No, I’m not talking about an "inner child" experience here. I’m talking about the gift of childhood itself.

As we grow older we might discover that Christmas invites us to put our "teddys" aside and let the same people who formed Christ’s childhood—Mary and Joseph—enter deeply into our childhood memories. If we do that, we might be surprised what we discover about that childhood.

We need to invite them to help us find those things which were life-giving even in the midst of the traumas of our childhood, just as we do with Christ.

We need to ask them to take us back to those people who were important and present to us, our own Simeon and Anna, or maybe a close relative or long-forgotten neighbour.

We have to ask them to help us re-discover the ways that our sense of awe and wonder were fashioned as they were in Christ—like the wonder of a summer storm or that first wounded sparrow we held in our hands.

And it’s about those New Testament saints and angels we remember and gather with around the altar year after year as Jesus did with the saints and angels of the Old Testament at the altar in Jerusalem with Joseph and Mary.

It’s about childhood. We all had one, you know. And Christ had one, too.

Every year as we journey with Joseph and Mary by the Light of this holy season we can discover old friends and events and people and places of hope and joy and wonder which we had totally forgotten.

And the discovery is not restricted to December 25th, you know. As a matter of fact, this past year I had a Christmas in September.

Two Christmases in one year? I don’t think I could handle that.

I didn’t plan on it. I was getting ready for a Mass of thanksgiving for my 50th anniversary in my home parish in a little town in Indiana and decided I would spend an hour or so walking and praying in the cemetery before Mass where many of the people from my childhood are buried.

Later, during the evening Mass, I looked out upon the faces of all the parishioners still living whose families were buried in that cemetery, and I remembered something which had helped to make my childhood precious, life-giving, and childlike, regardless of the suffering and trauma.

It was the common faith we all had in Jesus Christ as we gathered at the altar day after day and as we celebrated all the marvellous Christmas mysteries together as children year after year.

It was through these experiences, even though we probably didn’t know it at the time, that we were truly children together with Christ, whether we were rich or poor, smart or not, mean or loving, childish or childlike.

That night in my home parish church, it was as if my childhood was healing something in me without any "teddys."

Oooooops, I take that back: now that I think of it there was a special "teddy" in this whole thing.

I knew there was gonna be one in all of this somewhere. Yuk!

No, this one was alive. There, waiting for me in the back of the church after Mass that night was a man about my age, now without legs, in a wheelchair. Before we even said a word, we recognized each other after fifty years.

Instinctively we both opened our arms, embraced, and just kept repeating each other’s names as we rejoiced.

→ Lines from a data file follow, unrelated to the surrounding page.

-- ==== Sys2Proof/Machine/Step.lean ====
section
/-! DEFINITION. One step of the block: the host's next access (00_scope.md R2, 10_state.md R20). -/

namespace Sys2Proof.Machine

/-- One step: the host's next access, in full (00_scope.md R2, R16). -/
def step (s : State) : Host.Outcome State Fault Refusal := nextAccess s

/-- `s` with the CMD write of a command word as the host's very next access (10_state.md R22, R27, log entry 2). -/
def State.withFetchWord (s : State) (nbits w : Nat) : State :=
  { s with accesses := .write cmdAddr (BitVec.ofNat 32 (w % 2 ^ nbits)) :: s.accesses }

end Sys2Proof.Machine
end

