/-- 40_distribution.md R100, R101, R103: an accepted request is latched, all entries of the channel's table are written,
the channel is ready, and nothing else changes. The parameter of Uniform and Gaussian is latched and not used (R100, R105,
10_state.md R32). An entry whose quantile is beyond the binary32 range is the largest or the least finite value (R107 T1).
The saturation clause rests on three choices of the model: that the value beyond the range is the exact quantile (log
entry 20, DEDUCED), the integrals that stand for erf and the regularized incomplete beta function of R108 (log entry 12,
PRESUMED), and that the saturation is kept where it contradicts (Q5) (log entry 19, DESIGN CHOICE). -/
def Obligations.ConfigLatchesAcceptedRequest : Prop :=
  ∀ (s : State) (ch : Channel) (b n : Nat) (k : DistKind) (p : Word),
    b = (s.chan ch).cfg.toNat % 32 → 2 ≤ b → b ≤ 16 →
    kindOfNum ((s.chan ch).cfg.toNat / 256 % 8) = some k → p = (s.chan ch).param →
    (k = .truncatedGaussian ∨ k = .studentsT → isNaN p = false ∧ isInf p = false ∧ isZero p = false ∧ neg p = false) →
    n = (if ch = .w then (s.chan ch).cfg.toNat / 65536 % 8 else 1) → 1 ≤ n → n ≤ 4 →
    ∃ t, exec (.config ch) s = .next t ∧
      t = s.setChan ch { s.chan ch with
        active := { bits := b, dist := k, param := p, npol := n }, cfgok := true, table := (t.chan ch).table } ∧
      (∀ i, t.tabEntry ch i = if i < 2 ^ b then invt k p b i else 0x00000000#32) ∧
      (k = .uniform ∨ k = .gaussian → ∀ (i : Nat) (q : Word), i < 2 ^ b → t.tabEntry ch i = invt k q b i) ∧
      ∀ (i : Nat) (z : ℝ), i < 2 ^ b → IsCdf k (realValue p : ℝ) z ((2 * (i : ℝ) + 1) / 2 ^ (b + 1)) →
        ((2 ^ 24 - 1) * 2 ^ 104 < z → t.tabEntry ch i = 0x7F7FFFFF#32) ∧
        (z < -((2 ^ 24 - 1) * 2 ^ 104) → t.tabEntry ch i = 0xFF7FFFFF#32)

/-- 41_quantizer.md R131 to R134, R137: ENC of a NaN, of a number without dither, and of a number with dither. -/
def Obligations.EncWritesQuantizedCode : Prop :=
  ∀ (s : State) (ch : Channel) (src : RegIdx) (j : CodeIdx) (b : Nat) (x f : Word) (p : Int),
    (s.chan ch).cfgok = true → b = (s.chan ch).active.bits → 2 ≤ b → b ≤ 16 → x = s.inp.get src →
    f = (s.chan ch).factor →
    p = (cdfq (s.chan ch).active.dist (s.chan ch).active.param (fdiv32 x (if isZero f then 0x3F800000#32 else f))).toNat →
    (isNaN x = true → exec (.enc ch src j) s = .next (s.setCode j (BitVec.ofNat 32 (2 ^ b - 1)))) ∧
    (isNaN x = false → validFactor f = true → s.ditherEn = false →
      exec (.enc ch src j) s =
        .next (s.setCode j (BitVec.ofNat 32 (min (max (p / 2 ^ (32 - b)) 0) (2 ^ b - 2)).toNat))) ∧
    (isNaN x = false → validFactor f = true → s.ditherEn = true →
      exec (.enc ch src j) s =
        .next ({ s with dither := drawNext s.dither }.setCode j (BitVec.ofNat 32
          (min (max ((p + (((drawNext s.dither).toNat / 2 ^ b : Nat) - 2 ^ (31 - b) : Int)) / 2 ^ (32 - b)) 0)
            (2 ^ b - 2)).toNat)))

/-- 41_quantizer.md R136, R138: DEC of a code that decodes: the sentinel to QNAN whatever the factor, any other code to
its table entry times the effective factor. -/
def Obligations.DecWritesDecodedValue : Prop :=
  ∀ (s : State) (ch : Channel) (d : RegIdx) (j : CodeIdx) (v : Word), (s.chan ch).cfgok = true →
    (s.code j).toNat < 2 ^ (s.chan ch).active.bits → s.Decodes ch (s.code j).toNat (s.chan ch).factor v →
    exec (.dec ch d j) s = .next { s with out := s.out.set d v }

/-- 40_distribution.md R110: CDF of a value that is not NaN; the parameter of Uniform (R104) and Gaussian (R100, 10_state.md
R32) is not used. -/
def Obligations.CdfWritesProbability : Prop :=
  ∀ (s : State) (ch : Channel) (src : RegIdx), (s.chan ch).cfgok = true → isNaN (s.inp.get src) = false →
    exec (.cdf ch src) s =
      .next { s with prob := cdfq (s.chan ch).active.dist (s.chan ch).active.param (s.inp.get src) } ∧
    ((s.chan ch).active.dist = .uniform ∨ (s.chan ch).active.dist = .gaussian → ∀ q : Word,
      exec (.cdf ch src) s = .next { s with prob := cdfq (s.chan ch).active.dist q (s.inp.get src) })

/-- 40_distribution.md R111: LEVEL reads the entry of the bin of PROB, which is within the channel's table. -/
def Obligations.LevelReadsBin : Prop :=
  ∀ (s : State) (ch : Channel) (d : RegIdx) (b : Nat), (s.chan ch).cfgok = true → b = (s.chan ch).active.bits →
    2 ≤ b → b ≤ 16 →
    exec (.level ch d) s = .next { s with out := s.out.set d (s.tabEntry ch (s.prob.toNat / 2 ^ (32 - b))) } ∧
      s.prob.toNat / 2 ^ (32 - b) < 2 ^ b

/-- 41_quantizer.md R140: ENCV of two components, at least one factor-checked where a number is present: both codes, real
first in the draws and in the stream. -/
def Obligations.EncvQuantizesAndAppends : Prop :=
  ∀ (s : State) (b : Nat) (f : Word) (q0 q1 : Quantized), s.chanV.cfgok = true → b = s.chanV.active.bits → 2 ≤ b →
    b ≤ 16 → s.wptr.toNat + 2 * b ≤ 8 * s.pbufBytes → Config.pbufBytesOk s.pbufBytes = true → f = s.chanV.factor →
    (isNaN s.inp.q0 = true ∧ isNaN s.inp.q1 = true) ∨ validFactor f = true →
    q0 = quantize s.chanV.active s.ditherEn s.dither s.inp.q0 f →
    q1 = quantize s.chanV.active s.ditherEn q0.seed s.inp.q1 f →
    ∃ t, exec .encv s = .next t ∧
      t = { s with
        code0 := BitVec.ofNat 32 q0.code, code1 := BitVec.ofNat 32 q1.code, dither := q1.seed,
        pbuf := t.pbuf, wptr := t.wptr } ∧
      t.wptr.toNat = s.wptr.toNat + 2 * b ∧
      (∀ k, t.pbufBit k =
        if k < s.wptr.toNat then s.pbufBit k
        else if k < s.wptr.toNat + b then q0.code.testBit (k - s.wptr.toNat)
        else if k < s.wptr.toNat + 2 * b then q1.code.testBit (k - s.wptr.toNat - b)
        else if k < 8 * ((s.wptr.toNat + 2 * b + 7) / 8) then false
        else s.pbufBit k) ∧
      ∀ m, m < s.wptr.toNat / 8 ∨ (s.wptr.toNat + 2 * b + 7) / 8 ≤ m → t.pbufByte m = s.pbufByte m

/-- 41_quantizer.md R141: DECV of two codes that decode. -/
def Obligations.DecvDecodesPair : Prop :=
  ∀ (s : State) (b c0 c1 : Nat) (v0 v1 : Word), s.chanV.cfgok = true → b = s.chanV.active.bits → 2 ≤ b → b ≤ 16 →
    s.rptr.toNat + 2 * b ≤ s.wptr.toNat → c0 = s.streamBits s.rptr.toNat b → c1 = s.streamBits (s.rptr.toNat + b) b →
    s.Decodes .v c0 s.chanV.factor v0 → s.Decodes .v c1 s.chanV.factor v1 →
    exec .decv s = .next { s with
      code0 := BitVec.ofNat 32 c0, code1 := BitVec.ofNat 32 c1, out := { s.out with q0 := v0, q1 := v1 },
      rptr := BitVec.ofNat 32 (s.rptr.toNat + 2 * b) }

/-- 42_weight.md R160 to R162: ENCW of the minimum of the weights; CODE1 and everything unnamed unchanged. -/
def Obligations.EncwQuantizesMinimum : Prop :=
  ∀ (s : State) (b : Nat) (f x : Word) (q : Quantized), s.chanW.cfgok = true → b = s.chanW.active.bits → 2 ≤ b →
    b ≤ 16 → s.wptr.toNat + b ≤ 8 * s.pbufBytes → Config.pbufBytesOk s.pbufBytes = true → f = s.chanW.factor →
    x = (match s.chanW.active.npol with
      | 1 => s.inp.q0
      | 2 => fmin32 s.inp.q0 s.inp.q1
      | 3 => fmin32 (fmin32 s.inp.q0 s.inp.q1) s.inp.q2
      | _ => fmin32 (fmin32 (fmin32 s.inp.q0 s.inp.q1) s.inp.q2) s.inp.q3) →
    1 ≤ s.chanW.active.npol → s.chanW.active.npol ≤ 4 → isNaN x = true ∨ validFactor f = true →
    q = quantize s.chanW.active s.ditherEn s.dither x f →
    ∃ t, exec .encw s = .next t ∧
      t = { s with code0 := BitVec.ofNat 32 q.code, dither := q.seed, pbuf := t.pbuf, wptr := t.wptr } ∧
      t.wptr.toNat = s.wptr.toNat + b ∧
      (∀ k, t.pbufBit k =
        if k < s.wptr.toNat then s.pbufBit k
        else if k < s.wptr.toNat + b then q.code.testBit (k - s.wptr.toNat)
        else if k < 8 * ((s.wptr.toNat + b + 7) / 8) then false
        else s.pbufBit k) ∧
      ∀ m, m < s.wptr.toNat / 8 ∨ (s.wptr.toNat + b + 7) / 8 ≤ m → t.pbufByte m = s.pbufByte m

/-- 42_weight.md R163: DECW of a code that decodes: the value in the first `n` outputs, the others unchanged. -/
def Obligations.DecwReplicatesValue : Prop :=
  ∀ (s : State) (b c : Nat) (v : Word), s.chanW.cfgok = true → b = s.chanW.active.bits → 2 ≤ b → b ≤ 16 →
    s.rptr.toNat + b ≤ s.wptr.toNat → c = s.streamBits s.rptr.toNat b → s.Decodes .w c s.chanW.factor v →
    ∃ t, exec .decw s = .next t ∧
      t = { s with code0 := BitVec.ofNat 32 c, out := t.out, rptr := BitVec.ofNat 32 (s.rptr.toNat + b) } ∧
      ∀ k, t.out.get k = if regNum k < s.chanW.active.npol then v else s.out.get k
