-- ==== Sys2Proof/Laws/Bits.lean ====
section
/-! SUPPORT. What the bit-sequence and bit-field helpers compute. -/

namespace Sys2Proof.Machine

@[simp] theorem bitsToNat_zero (f : Nat → Bool) : bitsToNat f 0 = 0 := rfl

theorem bitsToNat_lt (f : Nat → Bool) (n : Nat) : bitsToNat f n < 2 ^ n := by
  induction n with
  | zero => simp
  | succ n ih =>
    have : (f n).toNat ≤ 1 := by cases f n <;> simp
    have h2 : (f n).toNat * 2 ^ n ≤ 1 * 2 ^ n := Nat.mul_le_mul_right _ this
    simp only [bitsToNat, pow_succ]
    omega

theorem testBit_bitsToNat (f : Nat → Bool) (n i : Nat) : (bitsToNat f n).testBit i = (decide (i < n) && f i) := by
  induction n with
  | zero => simp
  | succ n ih =>
    have hlt := bitsToNat_lt f n
    have hsplit : bitsToNat f (n + 1) = 2 ^ n * (f n).toNat + bitsToNat f n := by
      simp only [bitsToNat]
      rw [Nat.mul_comm]
      omega
    rw [hsplit, Nat.testBit_two_pow_mul_add _ hlt, ih]
    by_cases h : i < n
    · rw [if_pos h]
      simp [h, Nat.lt_succ_of_lt h]
    · rw [if_neg h]
      by_cases he : i = n
      · subst he
        cases f i <;> simp
      · have : i - n ≠ 0 := by omega
        have hlt2 : ¬ i < n + 1 := by omega
        obtain ⟨d, hd⟩ : ∃ d, i - n = d + 1 := ⟨i - n - 1, by omega⟩
        rw [hd]
        cases f n <;> simp [hlt2, Nat.testBit_succ]

theorem bitsToNat_congr {f g : Nat → Bool} {n : Nat} (h : ∀ i, i < n → f i = g i) : bitsToNat f n = bitsToNat g n := by
  induction n with
  | zero => rfl
  | succ n ih =>
    simp only [bitsToNat]
    rw [ih fun i hi => h i (Nat.lt_succ_of_lt hi), h n (Nat.lt_succ_self n)]

/-- The bits of a number, read back: `StreamBits` of what `PackBits` wrote. -/
theorem bitsToNat_testBit (v n : Nat) : bitsToNat (fun i => v.testBit i) n = v % 2 ^ n := by
  apply Nat.eq_of_testBit_eq
  intro i
  rw [testBit_bitsToNat, Nat.testBit_mod_two_pow]

theorem field_lt (v : Word) (lo len : Nat) : field v lo len < 2 ^ len := (v.extractLsb' lo len).isLt

theorem field_eq (v : Word) (lo len : Nat) : field v lo len = v.toNat / 2 ^ lo % 2 ^ len := by
  simp [field, Nat.shiftRight_eq_div_pow]

theorem bytesFor_mul_le (n m : Nat) (h : n ≤ 8 * m) : bytesFor n ≤ m := by
  unfold bytesFor
  omega

theorem lt_bytesFor_iff (n j : Nat) : j < bytesFor n ↔ 8 * j < n := by
  unfold bytesFor
  omega

end Sys2Proof.Machine
end

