/-- The opcode and the operand fields in their places make up the whole word: the row fixes every bit between them to 0. -/
theorem opcodeOf_add_operandBits_of_row {c m : Word} {op : Nat} {i : Instr} (hm : rowMask op = some m)
    (hi : instrOf c op = some i) (hrow : c &&& m = BitVec.ofNat 32 op) : opcodeOf i + operandBits i = c.toNat := by
  have hlt := c.isLt
  have hop : c.toNat % 256 = op := opField_eq c ▸ opField_of_row hm hrow
  have hch := channelNum_chField c
  have hsrc := regNum_srcField c
  have hdst := regNum_dstField c
  have hcsel := codeNum_cselField c
  have hwidth := widthField_sub_one c
  have hpw : (c.getLsbD 24).toNat = c.toNat / 2 ^ 24 % 2 := Nat.toNat_testBit _ _
  have hpr : (c.getLsbD 25).toNat = c.toNat / 2 ^ 25 % 2 := Nat.toNat_testBit _ _
  have hzero := toNat_field_eq_zero_of_and_eq hrow
  obtain rfl := opcodeOf_instrOf hi
  cases i <;> cases hm <;> cases hi <;> simp only [opcodeOf, operandBits] at hop hzero ⊢
  case nop.refl.refl | encv.refl.refl | decv.refl.refl | encw.refl.refl | decw.refl.refl =>
    have hhigh := hzero 8 24 rfl rfl
    omega
  case config.refl.refl =>
    have hhigh := hzero 9 23 rfl rfl
    omega
  case enc.refl.refl =>
    have hmid := hzero 11 2 rfl rfl
    have hhigh := hzero 14 18 rfl rfl
    omega
  case dec.refl.refl =>
    have hmid := hzero 9 2 rfl rfl
    have hhigh := hzero 14 18 rfl rfl
    omega
  case pack.refl.refl | unpack.refl.refl =>
    have hlow := hzero 8 5 rfl rfl
    have hmid := hzero 14 2 rfl rfl
    have hhigh := hzero 21 11 rfl rfl
    omega
  case cdf.refl.refl =>
    have hhigh := hzero 11 21 rfl rfl
    omega
  case level.refl.refl =>
    have hmid := hzero 9 2 rfl rfl
    have hhigh := hzero 13 19 rfl rfl
    omega
  case rstptr.refl.refl =>
    have hmid := hzero 8 16 rfl rfl
    have hhigh := hzero 26 6 rfl rfl
    omega

/-- A legal word is the word of the instruction it decodes to, so ERR_CMD records what the host wrote (log entry 13). -/
theorem encode_of_decode {c : Word} {i : Instr} (h : decode c = .ok i) : encode i = c := by
  obtain ⟨m, hm, hi, hrow⟩ := (decode_eq_ok c i).1 h
  rw [encode, opcodeOf_add_operandBits_of_row hm hi hrow, BitVec.ofNat_toNat, BitVec.setWidth_eq]

/-! ## The error entry (60_exceptions.md R196) -/

@[simp] theorem latch_err (s : State) (ch : Channel) (a : ActiveConfig) : (latch s ch a).err = s.err := setChan_err _ _ _
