-- ==== Sys2Proof/Machine/Draw.lean ====
section
/-! DEFINITION. The meanings of spec/44_display.md: clear-screen and draw-sprite. -/

namespace Sys2Proof.Machine

/-- clear-screen, 00E0 (R109). -/
def execClearScreen (s : State) : Host.Outcome State Fault Refusal := .next (setDisplay blankDisplay s)

/-- The display and the collision that a draw of the given rows at (cx, cy) gives (R110). -/
def drawRows (cx cy : Nat) (rows : List Byte) (d : Display) : Display × Bool :=
  flipCells (spriteCells cx cy 0 rows) d

/-- draw-sprite, Dxyn (R110). -/
def execDrawSprite (x y : RegIx) (n : BitVec 4) (s : State) : Host.Outcome State Fault Refusal :=
  if rangeOk s n.toNat then
    .next (setVF (flagByte (drawRows (drawColumn s x) (drawRow s y) (spriteRows s n.toNat) s.display).2)
      (setDisplay (drawRows (drawColumn s x) (drawRow s y) (spriteRows s n.toNat) s.display).1 s))
  else .next (raiseDraw (drawColumn s x) (drawRow s y) n.toNat s)

end Sys2Proof.Machine
end

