-- ==== Sys2Proof/Laws/Registers.lean ====
section
/-! SUPPORT. What the register writes and the call stack do: one lemma per operation. -/

namespace Sys2Proof.Machine

/-- `V[x] <- b` sets register x and no other. -/
@[simp] theorem getV_setV (x : RegIx) (b : Byte) (s : State) (r : RegIx) :
    getV (setV x b s) r = if r = x then b else getV s r := by
  simp only [getV, setV, Vector.getElem_set, BitVec.toNat_inj, eq_comm]

/-- A flag write sets VF and no other register. -/
@[simp] theorem getV_setVF (b : Byte) (s : State) (r : RegIx) :
    getV (setVF b s) r = if r = 0xF#4 then b else getV s r :=
  getV_setV 0xF#4 b s r

theorem getElem_fillRegs (f : Nat → Byte) (n : Nat) (v : Vector Byte 16) (k : Nat) (hk : k < 16) :
    (fillRegs f n v)[k] = if k < n then f k else v[k] := by
  induction n with
  | zero => simp [fillRegs]
  | succ n ih =>
    simp only [fillRegs, Vector.getElem_setIfInBounds, ih]
    by_cases h : n = k
    · subst h; simp
    · have : k < n + 1 ↔ k < n := by omega
      simp [h, this]

/-- `V[k] <- f k` for k in 0..x sets those registers and no other. -/
@[simp] theorem getV_setVUpTo (x : RegIx) (f : Nat → Byte) (s : State) (r : RegIx) :
    getV (setVUpTo x f s) r = if r.toNat ≤ x.toNat then f r.toNat else getV s r := by
  simp only [getV, setVUpTo, getElem_fillRegs, Nat.lt_succ_iff]

/-- Register files are equal when every register reads the same. -/
theorem v_ext {s t : State} (h : ∀ r, getV s r = getV t r) : s.v = t.v := by
  apply Vector.ext
  intro k hk
  have := h (BitVec.ofNat 4 k)
  simpa [getV, Nat.mod_eq_of_lt hk] using this

/-- A push fails exactly when SP = 16; else it writes STACK[SP] and increments SP (spec/10_state.md R30). -/
theorem push_cases (w : Word) (s : State) :
    (s.sp.val = 16 ∧ push w s = none) ∨
    ∃ h : s.sp.val < 16, push w s = some { s with
      stack := s.stack.set s.sp.val w h, sp := ⟨s.sp.val + 1, by omega⟩ } := by
  unfold push
  by_cases h : s.sp.val < 16
  · exact .inr ⟨h, dif_pos h⟩
  · exact .inl ⟨by omega, dif_neg h⟩

/-- A pop fails exactly when SP = 0; else it decrements SP and gives STACK[SP] (R30). -/
theorem pop_cases (s : State) :
    (s.sp.val = 0 ∧ pop s = none) ∨
    ∃ h : 0 < s.sp.val, pop s = some (s.stack[s.sp.val - 1]'(by omega), { s with sp := ⟨s.sp.val - 1, by omega⟩ }) := by
  unfold pop
  by_cases h : 0 < s.sp.val
  · exact .inr ⟨h, dif_pos h⟩
  · exact .inl ⟨by omega, dif_neg h⟩

end Sys2Proof.Machine
end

We were never friends in school because of old prejudices and judgments, but in that friendly embrace, all of that was gone.

I think we realized that we had always been friends because we had walked with Christ as kids together through His whole childhood Christmas after Christmas.

To me that was an encounter with the Christ Child, and it happened in the month of September.

But you are talkin’ about that inner child stuff after all, aren’t you?

No, it’s much more than that. But while we’re on the subject, I’m thinking that maybe you need to do some more work on your poor little inner child. Sounds to me like he’s in a lot of pain. I know a great place to begin.